-- ==== Sys2Proof/Decode.lean ====
section
/-! DEFINITION. Decode.lean: from a stimulus word and `lcr.DLAB` to an event or a named rejection, and back
(spec/30_encoding.md R80 to R83, R89, R93 to R95). -/

namespace Sys2Proof

/-- `w[15:12]`, the kind of the event (R80). -/
def wordKind (w : Word) : BitVec 4 := w.extractLsb' 12 4

/-- `w[11]` of format B, `we` (R80). -/
def wordWe (w : Word) : Bool := w.getLsbD 11

/-- `w[10:8]` of format B, `addr` (R80). -/
def wordAddr (w : Word) : BitVec 3 := w.extractLsb' 8 3

/-- `w[7:0]`, `wdata` of format B and `data` of format X (R80). -/
def wordByte (w : Word) : Byte := w.extractLsb' 0 8

/-- `w[11:4]`, zero in format M (R80). -/
def wordMslZero (w : Word) : BitVec 8 := w.extractLsb' 4 8

/-- `w[11:0]`, zero in format T (R80). -/
def wordLow12 (w : Word) : BitVec 12 := w.extractLsb' 0 12

/-- Register selection (R81): offset, direction and, for offsets 0 and 1, the bank bit. -/
def selectBus (dlab we : Bool) (addr : BitVec 3) (v : Byte) : Instr :=
  match addr.toFin, we, dlab with
  | 0, true, false => .wrThr v
  | 0, false, false => .rdRbr
  | 0, true, true => .wrDll v
  | 0, false, true => .rdDll
  | 1, true, false => .wrIer v
  | 1, false, false => .rdIer
  | 1, true, true => .wrDlm v
  | 1, false, true => .rdDlm
  | 2, true, _ => .wrFcr v
  | 2, false, _ => .rdIir
  | 3, true, _ => .wrLcr v
  | 3, false, _ => .rdLcr
  | 4, true, _ => .wrMcr v
  | 4, false, _ => .rdMcr
  | 5, false, _ => .rdLsr
  | 5, true, _ => .wrLsr v
  | 6, false, _ => .rdMsr
  | 6, true, _ => .wrMsr v
  | 7, true, _ => .wrScr v
  | 7, false, _ => .rdScr

/-- The decoder: total, with `lcr.DLAB` at the start of the event as its second input (R82, R95). Every format-B word
is an event; the words of R89 are rejected by name. -/
def decode (dlab : Bool) (w : Word) : Except Reject Instr :=
  match (wordKind w).toNat with
  | 0 => .ok (selectBus dlab (wordWe w) (wordAddr w) (wordByte w))
  | 1 =>
    if w.getLsbD 11 then .error .rxbBit11
    else .ok (.rxb (wordByte w) (w.getLsbD 8) (w.getLsbD 9) (w.getLsbD 10))
  | 2 =>
    if wordMslZero w ≠ 0#8 then .error .mslHighBits
    else .ok (.msl (w.getLsbD 0) (w.getLsbD 1) (w.getLsbD 2) (w.getLsbD 3))
  | 3 => if wordLow12 w ≠ 0#12 then .error .tickLowBits else .ok .tick
  | 4 => if wordLow12 w ≠ 0#12 then .error .rstLowBits else .ok .rst
  | _ => .error .reservedKind

/-- A byte as a 16-bit word. -/
def byteBits (v : Byte) : Word := v.setWidth 16

/-- An offset as a 16-bit word. -/
def addrBits (a : BitVec 3) : Word := a.setWidth 16

/-- A flag as a 16-bit word. -/
def flagBits (b : Bool) : Word := (BitVec.ofBool b).setWidth 16

/-- Format B: `we << 11 | addr << 8 | wdata` (R80, R93). -/
def busWord (we : Bool) (addr : BitVec 3) (v : Byte) : Word := flagBits we <<< 11 ||| addrBits addr <<< 8 ||| byteBits v

/-- The stimulus word of an event (R80, R93); a read has `w[7:0] = 0`, its canonical spelling (R81). -/
def encode : Instr → Word
  | .wrThr v => busWord true 0#3 v
  | .rdRbr => busWord false 0#3 0#8
  | .wrDll v => busWord true 0#3 v
  | .rdDll => busWord false 0#3 0#8
  | .wrIer v => busWord true 1#3 v
  | .rdIer => busWord false 1#3 0#8
  | .wrDlm v => busWord true 1#3 v
  | .rdDlm => busWord false 1#3 0#8
  | .wrFcr v => busWord true 2#3 v
  | .rdIir => busWord false 2#3 0#8
  | .wrLcr v => busWord true 3#3 v
  | .rdLcr => busWord false 3#3 0#8
  | .wrMcr v => busWord true 4#3 v
  | .rdMcr => busWord false 4#3 0#8
  | .rdLsr => busWord false 5#3 0#8
  | .wrLsr v => busWord true 5#3 v
  | .rdMsr => busWord false 6#3 0#8
  | .wrMsr v => busWord true 6#3 v
  | .wrScr v => busWord true 7#3 v
  | .rdScr => busWord false 7#3 0#8
  | .rxb d pe fe bi =>
    0x1000#16 ||| flagBits bi <<< 10 ||| flagBits fe <<< 9 ||| flagBits pe <<< 8 ||| byteBits d
  | .msl cts dsr ri dcd =>
    0x2000#16 ||| flagBits dcd <<< 3 ||| flagBits ri <<< 2 ||| flagBits dsr <<< 1 ||| flagBits cts
  | .tick => 0x3000#16
  | .rst => 0x4000#16

/-- The first stimulus word of an instruction whose bits are `w`, as the host numbers them: one 16-bit word, the bits
above `nbits` zero. -/
def tableWord (nbits w : Nat) : Word := BitVec.ofNat 16 (w % 2 ^ nbits)

/-- What the decoder reads from a table word in the bank that holds after reset, `lcr.DLAB = 0` (R20). The four rows of
the other bank share their words with rows of this one (R95), so the bank decides between them (log entry 8). -/
def decodeTableWord (nbits w : Nat) : Option Instr :=
  match decode false (tableWord nbits w) with
  | .ok i => some i
  | .error _ => none

/-- The ten operations that return a byte (R85). -/
def Instr.isRead : Instr → Bool
  | .rdRbr => true
  | .rdDll => true
  | .rdIer => true
  | .rdDlm => true
  | .rdIir => true
  | .rdLcr => true
  | .rdMcr => true
  | .rdLsr => true
  | .rdMsr => true
  | .rdScr => true
  | .wrThr _ => false
  | .wrDll _ => false
  | .wrIer _ => false
  | .wrDlm _ => false
  | .wrFcr _ => false
  | .wrLcr _ => false
  | .wrMcr _ => false
  | .wrLsr _ => false
  | .wrMsr _ => false
  | .wrScr _ => false
  | .rxb _ _ _ _ => false
  | .msl _ _ _ _ => false
  | .tick => false
  | .rst => false

/-! ### Pseudo-operations (R94): expansions into the 24 -/

/-- `WR <off> <byte>`: the write R81 selects under the current `lcr.DLAB`. -/
def pseudoWr (dlab : Bool) (off : BitVec 3) (v : Byte) : Instr := selectBus dlab true off v

/-- `RD <off>`: the read R81 selects under the current `lcr.DLAB`. -/
def pseudoRd (dlab : Bool) (off : BitVec 3) : Instr := selectBus dlab false off 0#8

/-- `TICK*<n>`. -/
def pseudoTicks (n : Nat) : List Instr := List.replicate n .tick

/-- `SETDIV <d16> <l>`. -/
def pseudoSetDiv (d : BitVec 16) (l : Byte) : List Instr :=
  [.wrLcr (l ||| 0x80#8), .wrDll (d.extractLsb' 0 8), .wrDlm (d.extractLsb' 8 8), .wrLcr (l &&& 0x7F#8)]

/-- `FIFO_ON <t>`: `WR_FCR (0x07 | t << 6)`. -/
def pseudoFifoOn (t : BitVec 2) : List Instr := [.wrFcr (t ++ 0b000111#6)]

/-- `FIFO_OFF`: `WR_FCR 0x00`. -/
def pseudoFifoOff : List Instr := [.wrFcr 0#8]

end Sys2Proof
end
- - - - -
:: Task statement ::
Repeat exactly the lines of the listing from its first line through the line that holds "true => .rdDlm". Nothing else should appear.

:: Reply to the exercise ::
-- ==== Sys2Proof/Decode.lean ====
section
/-! DEFINITION. Decode.lean: from a stimulus word and `lcr.DLAB` to an event or a named rejection, and back
(spec/30_encoding.md R80 to R83, R89, R93 to R95). -/

namespace Sys2Proof

/-- `w[15:12]`, the kind of the event (R80). -/
def wordKind (w : Word) : BitVec 4 := w.extractLsb' 12 4

/-- `w[11]` of format B, `we` (R80). -/
def wordWe (w : Word) : Bool := w.getLsbD 11

/-- `w[10:8]` of format B, `addr` (R80). -/
def wordAddr (w : Word) : BitVec 3 := w.extractLsb' 8 3

/-- `w[7:0]`, `wdata` of format B and `data` of format X (R80). -/
def wordByte (w : Word) : Byte := w.extractLsb' 0 8

/-- `w[11:4]`, zero in format M (R80). -/
def wordMslZero (w : Word) : BitVec 8 := w.extractLsb' 4 8

/-- `w[11:0]`, zero in format T (R80). -/
def wordLow12 (w : Word) : BitVec 12 := w.extractLsb' 0 12

/-- Register selection (R81): offset, direction and, for offsets 0 and 1, the bank bit. -/
def selectBus (dlab we : Bool) (addr : BitVec 3) (v : Byte) : Instr :=
  match addr.toFin, we, dlab with
  | 0, true, false => .wrThr v
  | 0, false, false => .rdRbr
  | 0, true, true => .wrDll v
  | 0, false, true => .rdDll
  | 1, true, false => .wrIer v
  | 1, false, false => .rdIer
  | 1, true, true => .wrDlm v
  | 1, false, true => .rdDlm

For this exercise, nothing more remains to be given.